Efficient coding under constraint drives neural systems towards criticality and sloppiness

TL;DR

This paper presents a theoretical framework linking efficient coding to neural criticality, explaining how resource constraints lead to critical states and neural sloppiness, supported by numerical simulations.

Contribution

It introduces a Gaussian population coding model that connects efficient coding principles to neural criticality and sloppiness, unifying different perspectives.

Findings

Maximizing Fisher information under constraints leads to criticality features.

Spatial structure unifies statistical and dynamical criticality.

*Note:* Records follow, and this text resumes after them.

-- ==== Sys2Proof/Certificates/Slice0/Obligations.lean ====
section
/-!
DEFINITION. The statements for the provers.  Each says what a command answers: the next state, written with the model's
named operations on its state, so what the equation does not name is unchanged; or a property of every state.
-/

open Sys2Proof Sys2Proof.Machine

/-- O1 (98_reader.md, 07_memory.md (R160, R168)). A step runs the command at the front of the queue, and a command's
reads in error are handled before its effect. For every command c and state s, the step of s with c put at the front
of its queue is exec of c on s: the rest of the queue is what s holds. With an empty queue a step is one edge of the
350 MHz reference, the model's choice (log 9). A command outside the vector engine's context that carries the words
its reads find in error acts as the same command with none, on the state in which those words have been handled. -/
def Obligations.StepRunsFrontCommand : Prop :=
  (∀ (c : Instr) (s : State), step { s with pending := c :: s.pending } = exec c s)
    ∧ (∀ s : State, s.pending = [] → step s = .next (referenceEdge s))
    ∧ (∀ (q : QId) (i : BitVec 32) (d : Die) (p : Packet) (off : BitVec 41) (n : Nat) (data : Option (List Byte))
        (errs : List ReadErr) (bufs : List BufErr) (regs : List RegErr) (s : State) (c clean : Instr),
      hubOn s = true →
      ((c, clean) ∈
        [(Instr.descriptorFetch ⟨q, errs⟩, Instr.descriptorFetch ⟨q, []⟩), (.replay q ⟨i, errs⟩, .replay q ⟨i, []⟩),
         (.matrix q ⟨i, errs, bufs⟩, .matrix q ⟨i, [], bufs⟩), (.diagonalTile q ⟨i, errs, bufs⟩, .diagonalTile q ⟨i, [], bufs⟩),
         (.copy q ⟨i, errs⟩, .copy q ⟨i, []⟩), (.put q ⟨i, errs⟩, .put q ⟨i, []⟩), (.mcastPut q ⟨i, errs⟩, .mcastPut q ⟨i, []⟩),
         (.circuitPut q ⟨i, errs⟩, .circuitPut q ⟨i, []⟩), (.send q ⟨i, errs⟩, .send q ⟨i, []⟩),
         (.speculativeFill q ⟨i, errs⟩, .speculativeFill q ⟨i, []⟩), (.chainedBlockStart ⟨d, errs, regs⟩, .chainedBlockStart ⟨d, [], regs⟩),
         (.knormf ⟨d, errs, regs⟩, .knormf ⟨d, [], regs⟩), (.knormb ⟨d, errs, regs⟩, .knormb ⟨d, [], regs⟩),
         (.ksmaxf ⟨d, errs, regs⟩, .ksmaxf ⟨d, [], regs⟩), (.ksmaxb ⟨d, errs, regs⟩, .ksmaxb ⟨d, [], regs⟩),
         (.updateRequestStart ⟨d, errs⟩, .updateRequestStart ⟨d, []⟩), (.updateSgd ⟨d, errs, regs⟩, .updateSgd ⟨d, [], regs⟩),
         (.updateSgdMomentum ⟨d, errs, regs⟩, .updateSgdMomentum ⟨d, [], regs⟩), (.updateAdamw ⟨d, errs, regs⟩, .updateAdamw ⟨d, [], regs⟩),
         (.updateUserProgram ⟨d, errs⟩, .updateUserProgram ⟨d, []⟩), (.fabLd ⟨p, errs⟩, .fabLd ⟨p, []⟩), (.fabPull ⟨p, errs⟩, .fabPull ⟨p, []⟩),
         (.bar2Access off n ⟨data, errs⟩, .bar2Access off n ⟨data, []⟩)]) →
      (∀ t, t = readErrs s errs → hubOn t = true → exec c s = exec clean t))

/-- O2 (07_memory.md (R155, R156)). The state at reset is canonical and holds the values the spec gives. At reset the
memory lists no cell and every map of the state is in its canonical form; every queue is DISABLED with every
register 0, every bell is 0, every predictor counter is 1, tempo is 0 and FREE, the training phase is 0, the power
cap is 64 steps, and no byte of memory reads other than 0. That the module is unpowered at reset is the model's
choice (log 2). -/
def Obligations.CanonicalAtReset : Prop :=
  Inv State.reset
    ∧ (∀ q, State.reset.queue q = Queue.init) ∧ Queue.init.state = .disabled ∧ qctlRead Queue.init = 0
    ∧ Queue.init.inputs = [0, 0, 0, 0]
    ∧ (∀ b, State.reset.bell b = 0) ∧ (∀ q i, predCount State.reset q i = 1)
    ∧ State.reset.tempo.ticks = 0 ∧ State.reset.tempo.state = 0 ∧ State.reset.train.phase = 0
    ∧ State.reset.power.cap = 64 ∧ (∀ d, (State.reset.therm d).capTh = 64)
    ∧ ∀ k, readByte State.reset k = 0

/-- O3 (07_memory.md (R155, R156, R171), 98_reader.md). Every step keeps the state's canonical form. For every state
whose memory, poison list and maps are in canonical form, if a step answers a next state then that state is in
canonical form too: addresses strictly rise, no cell is listed at the value an unlisted one reads as, poisoned words
strictly rise, and no map of queues, command processors, bells, arrays, engines, tiers, stacks, pairs, fibres,
banks, ports, ring models or dictionary numbers lists an entry at its default. -/
def Obligations.CanonicalKept : Prop := ∀ s t : State, Inv s → step s = .next t → Inv t

/-- O4 (07_memory.md (R155, R171, the marking of a write)). A store's bytes read back and no other byte changes; it
replaces the marking of a whole word and adds to that of a partial one. In a canonical memory, after bytes are
stored at a key, each key of the store reads the byte stored there, and every other key reads as before. In any
memory, a 64-bit word that lies whole within the store is marked exactly if its data are; a word it covers in part
is marked if it was or if its data are; every other word keeps its marking. -/
def Obligations.StoredBytesAndMarks : Prop :=
  (∀ (s : State) (key : Nat) (data : List Byte) (pz : Nat → Bool), Memory.wf s.mem = true →
    (∀ i < data.length, readByte (storeBytes s key data pz) (key + i) = data.getD i 0)
      ∧ ∀ k, (k < key ∨ key + data.length ≤ k) → readByte (storeBytes s key data pz) k = readByte s k)
  ∧ (∀ (s : State) (key : Nat) (data : List Byte) (pz : Nat → Bool) (w : Nat),
    (storeBytes s key data pz).poison.contains w =
      if key ≤ 8 * w ∧ 8 * w + 8 ≤ key + data.length then pz (w - key / 8)
      else if w ∈ wordsOf key data.length then s.poison.contains w || pz (w - key / 8)
      else s.poison.contains w)

/-- O5 (13_resilience.md (Table 13.7), 14_host_interface.md (R323), 15_management_dictionary.md (R348, R349)). A sticky
bit's first event sets it and touches the journal, the debt and the error vector; later ones do nothing. An event
whose bit stands set changes nothing. An event whose bit is clear sets it in a canonical dictionary, and leaves
everything but the dictionary, the journal's books, the health debt, the host function and the outputs as it was;
the debt rises by the bit's number of Table 13.7 and stays at most 1,000. -/
def Obligations.StickyBitEvents : Prop :=
  ∀ (s : State) (idx sub b : Nat),
    (dbit s idx sub b = true → sticky s idx sub b = s)
    ∧ (dbit s idx sub b = false →
        sticky s idx sub b =
          { s with dict := (sticky s idx sub b).dict, mgmt := (sticky s idx sub b).mgmt,
                   health := (sticky s idx sub b).health, host := (sticky s idx sub b).host,
                   out := (sticky s idx sub b).out }
        ∧ (sticky s idx sub b).health.debt = min 1000 (s.health.debt + debtOf idx sub)
        ∧ (Inv s → (idx, sub) ≠ (0xA0FF, 3) → (idx, sub) ≠ (0x80D0, 4) → sub < 256 →
            (dcell s idx sub) < dictAbsent → b < 64 → dbit (sticky s idx sub b) idx sub b = true))

/-- O6 (06_command_processors_and_bells.md (Tables 6.2 to 6.4, R127), 14_host_interface.md (R321, Table 14.2)). TAIL,
QCTL and the other queue registers are written as Tables 6.2 and 6.4 say. While the hub runs: a doorbell sets TAIL
and nothing else; ENABLE in DISABLED starts the queue at HEAD with its branch inputs 0; PARK in RUNNING makes it
PARKING, discards what has not issued and settles the queue; ENABLE without PARK resumes PARKED at HEAD; ENABLE = 0
in PARKED disables it whatever PARK is; ERR_ACK in ERROR is held and then settled. Each also takes VECTOR,
IRQ_HOLDOFF and RING_LOG2 where the state lets them change. Of queue q: HEAD is written (and fetching restarts
there) in DISABLED and PARKED; RING_BASE and CQ_BASE are written there with their fixed bits 0, CQ_CTL unless above
8; a write of any of these in another state changes nothing; CQ_HEAD is written in every state and CQ_TAIL in none. -/
def Obligations.QueueRegistersWritten : Prop :=
  (∀ (q : QId) (s : State), hubOn s = true →
    (∀ v, exec (.tailWrite q v) s = .next (s.setQueue q.val { s.queue q.val with tail := v }))
    ∧ (∀ v, (s.queue q.val).state = .disabled → s.boot.complete = true → (s.queue q.val).jobs = [] →
        unitUp s (queueDie q.val) = true →
        exec (.qctlEnable q v) s = .next (s.setQueue q.val
          { qctlFields (s.queue q.val) ((v ||| 0x4) &&& ~~~0x18) with
            park := false, state := .running, inputs := [0, 0, 0, 0], fetched := [], fetchAt := (s.queue q.val).head }))
    ∧ (∀ v, (s.queue q.val).state = .running →
        exec (.qctlPark q v) s = .next (settleQueue (discardDecoded
          (s.setQueue q.val { s.queue q.val with park := true, state := .parking }) q.val) q.val))
    ∧ (∀ v, (s.queue q.val).state = .parked →
        exec (.qctlResume q v) s = .next (s.setQueue q.val
          { qctlFields (s.queue q.val) ((v ||| 0x4) &&& ~~~0x18) with
            park := false, state := .running, fetchAt := (s.queue q.val).head, fetched := [] }))
    ∧ (∀ v, (s.queue q.val).state = .parked → (s.tier (queueDie q.val)).rcHeld = none →
        exec (.qctlDisable q v) s = .next (s.setQueue q.val
          { qctlFields (s.queue q.val) (v &&& ~~~0x14) with park := v.getLsbD 3, state := .disabled }))
    ∧ (∀ v, (s.queue q.val).state = .error →
        exec (.qctlErrAck q v) s = .next (settleQueue (s.setQueue q.val { s.queue q.val with ackHeld := true }) q.val)))
  ∧ (∀ (q : QId) (v : BitVec 64) (s : State), hubOn s = true →
    let write := fun (reg : Nat) => exec (.queueRegisterWrite (BitVec.ofNat 24 (0x10000 + 64 * q.val + reg)) true v) s
    let x := s.queue q.val
    (quiet x = true →
      write 0x08 = .next (s.setQueue q.val { x with ringBase := (v &&& 0x8000000000000000) ||| (v &&& 0x00FFFFFFFFFFFF80) })
      ∧ write 0x18 = .next (s.setQueue q.val { x with head := v.setWidth 32, fetchAt := v.setWidth 32 })
      ∧ write 0x20 = .next (s.setQueue q.val { x with cqBase := (v &&& 0x8000000000000000) ||| (v &&& 0x00FFFFFFFFFFFFE0) })
      ∧ (wbits v 3 0 ≤ 8 → write 0x28 = .next (s.setQueue q.val { x with cqLog2 := v.setWidth 4 }))
      ∧ (8 < wbits v 3 0 → write 0x28 = .next s))
    ∧ (quiet x = false → write 0x08 = .next s ∧ write 0x18 = .next s ∧ write 0x20 = .next s ∧ write 0x28 = .next s)
    ∧ write 0x30 = .next s
    ∧ write 0x38 = .next (s.setQueue q.val { x with cqHead := v.setWidth 32 }))

/-- O7 (06_command_processors_and_bells.md (R142, R396), 14_host_interface.md (R322)). A running queue reads its next
descriptor whole from a mapped ring, and asks the host for one in host memory. A running queue with room under
RUN_AHEAD and something below TAIL advances its fetch index by one. From a ring in device memory whose 128 bytes are
mapped, and whose sixteen words carry no poison, it keeps the descriptor's words, in ring order. From a ring in host
memory it issues one read of 128 bytes. -/
def Obligations.DescriptorFetched : Prop := ∀ (q : QId) (s : State),
  let x := s.queue q.val
  let a := bitsOf x.ringBase.toNat 55 0 + x.fetchAt.toNat % (256 * 2 ^ x.ringLog2.toNat) * 128
  let key := cellKey (addrDie a) (addrOff a)
  Inv s → hubOn s = true → unitUp s (queueDie q.val) = true → x.state = .running → x.fetchAt ≠ x.tail →
  (x.fetchAt - oldest x).toNat < min 256 (dnum s 0x2060 4) →
  (x.ringBase.getLsbD 63 = false → addrSlot a = ownSlot s → faultIn s (addrDie a) (addrOff a) 128 = none →
    firstMark (fun k => poisoned s (key + 8 * k)) = none →
    ∃ t, exec (.descriptorFetch ⟨q, []⟩) s = .next t ∧ t = { carryRead s key 128 with queues := t.queues }
      ∧ t.queue q.val = { x with
          fetchAt := x.fetchAt + 1,
          fetched := insertFetched x.head
            { idx := x.fetchAt, words := wordsFrom 16 (readBytes s key 128), poison := none } x.fetched }
      ∧ ∀ p, p ≠ q.val → t.queue p = s.queue p)
  ∧ (x.ringBase.getLsbD 63 = true → hostReady s = true → s.host.reads.length < 1024 →
    exec (.descriptorFetch ⟨q, []⟩) s = .next
      (hostRead (s.setQueue q.val { x with fetchAt := x.fetchAt + 1 }) a 128 (.fetch q.val x.fetchAt)))

/-- O8 (06_command_processors_and_bells.md (R139), 05_training_path.md (R113)). The head of a running queue issues when
every rule of R139 holds, and then joins those in flight. A head that waits on no bell, is refused by no rule,
carries no fence, belongs to no phase, is not frozen, is not fenced off and whose resource takes it issues: HEAD
passes it, it leaves the fetched descriptors and joins those in flight with its words, ready to run, and nothing
else changes. Its refusal instead writes its record with the status of the rule and stops the queue. -/
def Obligations.DescriptorIssued : Prop := ∀ (q : QId) (s : State) (f : Fetched) (rest : List Fetched),
  let x := s.queue q.val
  x.fetched = f :: rest → mayIssue s q.val = true → f.idx = x.head →
  (refusal s q.val f f.words = none → isFrozen f.words = false → waitEn f.words = false → descFence f.words = false →
    trainPhase f.words = 0 → isShut s f.words = false → takes s q.val f.words = .yes → descType f.words ≠ 5 →
    exec (.descriptorIssue q) s = .next (s.setQueue q.val
      { x with jobs := x.jobs ++ [newJob f.idx f.words], head := f.idx + 1, fetched := rest, waitAt := none,
               watch := none, notified := false, waitOpen := false }))
  ∧ (∀ r, refusal s q.val f f.words = some r → exec (.descriptorIssue q) s = .next (refuseWith s q.val f r))

/-- O9 (06_command_processors_and_bells.md (R139, R140, Tables 6.3, 6.13), 08_isroum_base_fabric.md (R194)). A finished
descriptor writes its record and ends; held raises are delivered as one when IRQ_HOLDOFF ends. A descriptor whose
work has ended with a status that does not stop the queue, and that neither strikes nor raises its vector and, of a
collective, has no packet that still waits for its credits, completes on a running queue: CQ_TAIL advances by one,
the 32 bytes of its record stand at the ring's place in device memory, unpoisoned, and the descriptor is in flight
no longer. Nothing else changes but what a store of bytes changes. When a raise of a queue's vector is held and
IRQ_HOLDOFF microseconds have passed since the last one, the vector is raised once, and the hold-off starts again;
before then nothing happens. -/
def Obligations.DescriptorCompletes : Prop :=
  (∀ (q : QId) (i : BitVec 32) (s : State) (j : Job),
    let x := s.queue q.val
    let place := recordAt x.cqBase x.cqLog2.toNat x.cqTail
    Inv s → s.job q.val i = some j → j.phase = .finished → collHeld s j = false → isStopping j.status = false →
    strikeEn j.words = false →
    descIrq j.words = false → descType j.words ≠ 3 → j.replay = none → j.cqOld = none → x.state = .running →
    x.cqBase.getLsbD 63 = false → addrSlot place.1 = ownSlot s → faultIn s (addrDie place.1) (addrOff place.1) 32 = none →
    exec (.descriptorComplete q i) s = .next
      ((storeBytes (s.setQueue q.val { x with cqTail := x.cqTail + 1 }) (cellKey (addrDie place.1) (addrOff place.1))
          (recordBytes s j place.2) (fun _ => false)).setQueue q.val
        { x with cqTail := x.cqTail + 1, jobs := x.jobs.filter (fun k => !(k.idx == j.idx && k.replay == j.replay)) }))
  ∧ (∀ (q : QId) (s : State) (t : Word),
    let x := s.queue q.val
    x.lastRaise = some t →
    (x.raiseHeld = true → x.holdoff.toNat * 1000 ≤ (clock s - t).toNat → exec (.irqHoldoffExpiry q) s = .next
      (raiseVector (s.setQueue q.val { x with lastRaise := some (clock s), raiseHeld := false }) x.vector.toNat))
    ∧ ((clock s - t).toNat < x.holdoff.toNat * 1000 → exec (.irqHoldoffExpiry q) s = .next s))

Optimization results in power-law neural responses.

Abstract

It is widely accepted that the brain operates near a critical state, characterized by neural avalanches that follow power-law distributions. However, the functional rationale for why neural systems attain criticality remains unclear. Here, we present a theoretical framework that links efficient coding to criticality in neural populations. Using a Gaussian population coding model, we demonstrate that maximizing Fisher information under resource constraints naturally leads to the emergence of soft modes and diverging correlation lengths, which are hallmarks of criticality. By introducing spatial structure, we unify two distinct perspectives of criticality: statistical criticality with diverging correlation lengths and dynamical criticality with critical slowing down as well as bifurcation. Furthermore, this framework provides a natural explanation for the sloppiness observed in neural systems. Numerical simulations confirm that optimization results in power-law response, providing a mechanistic link between efficient coding, sloppiness and the critical brain hypothesis.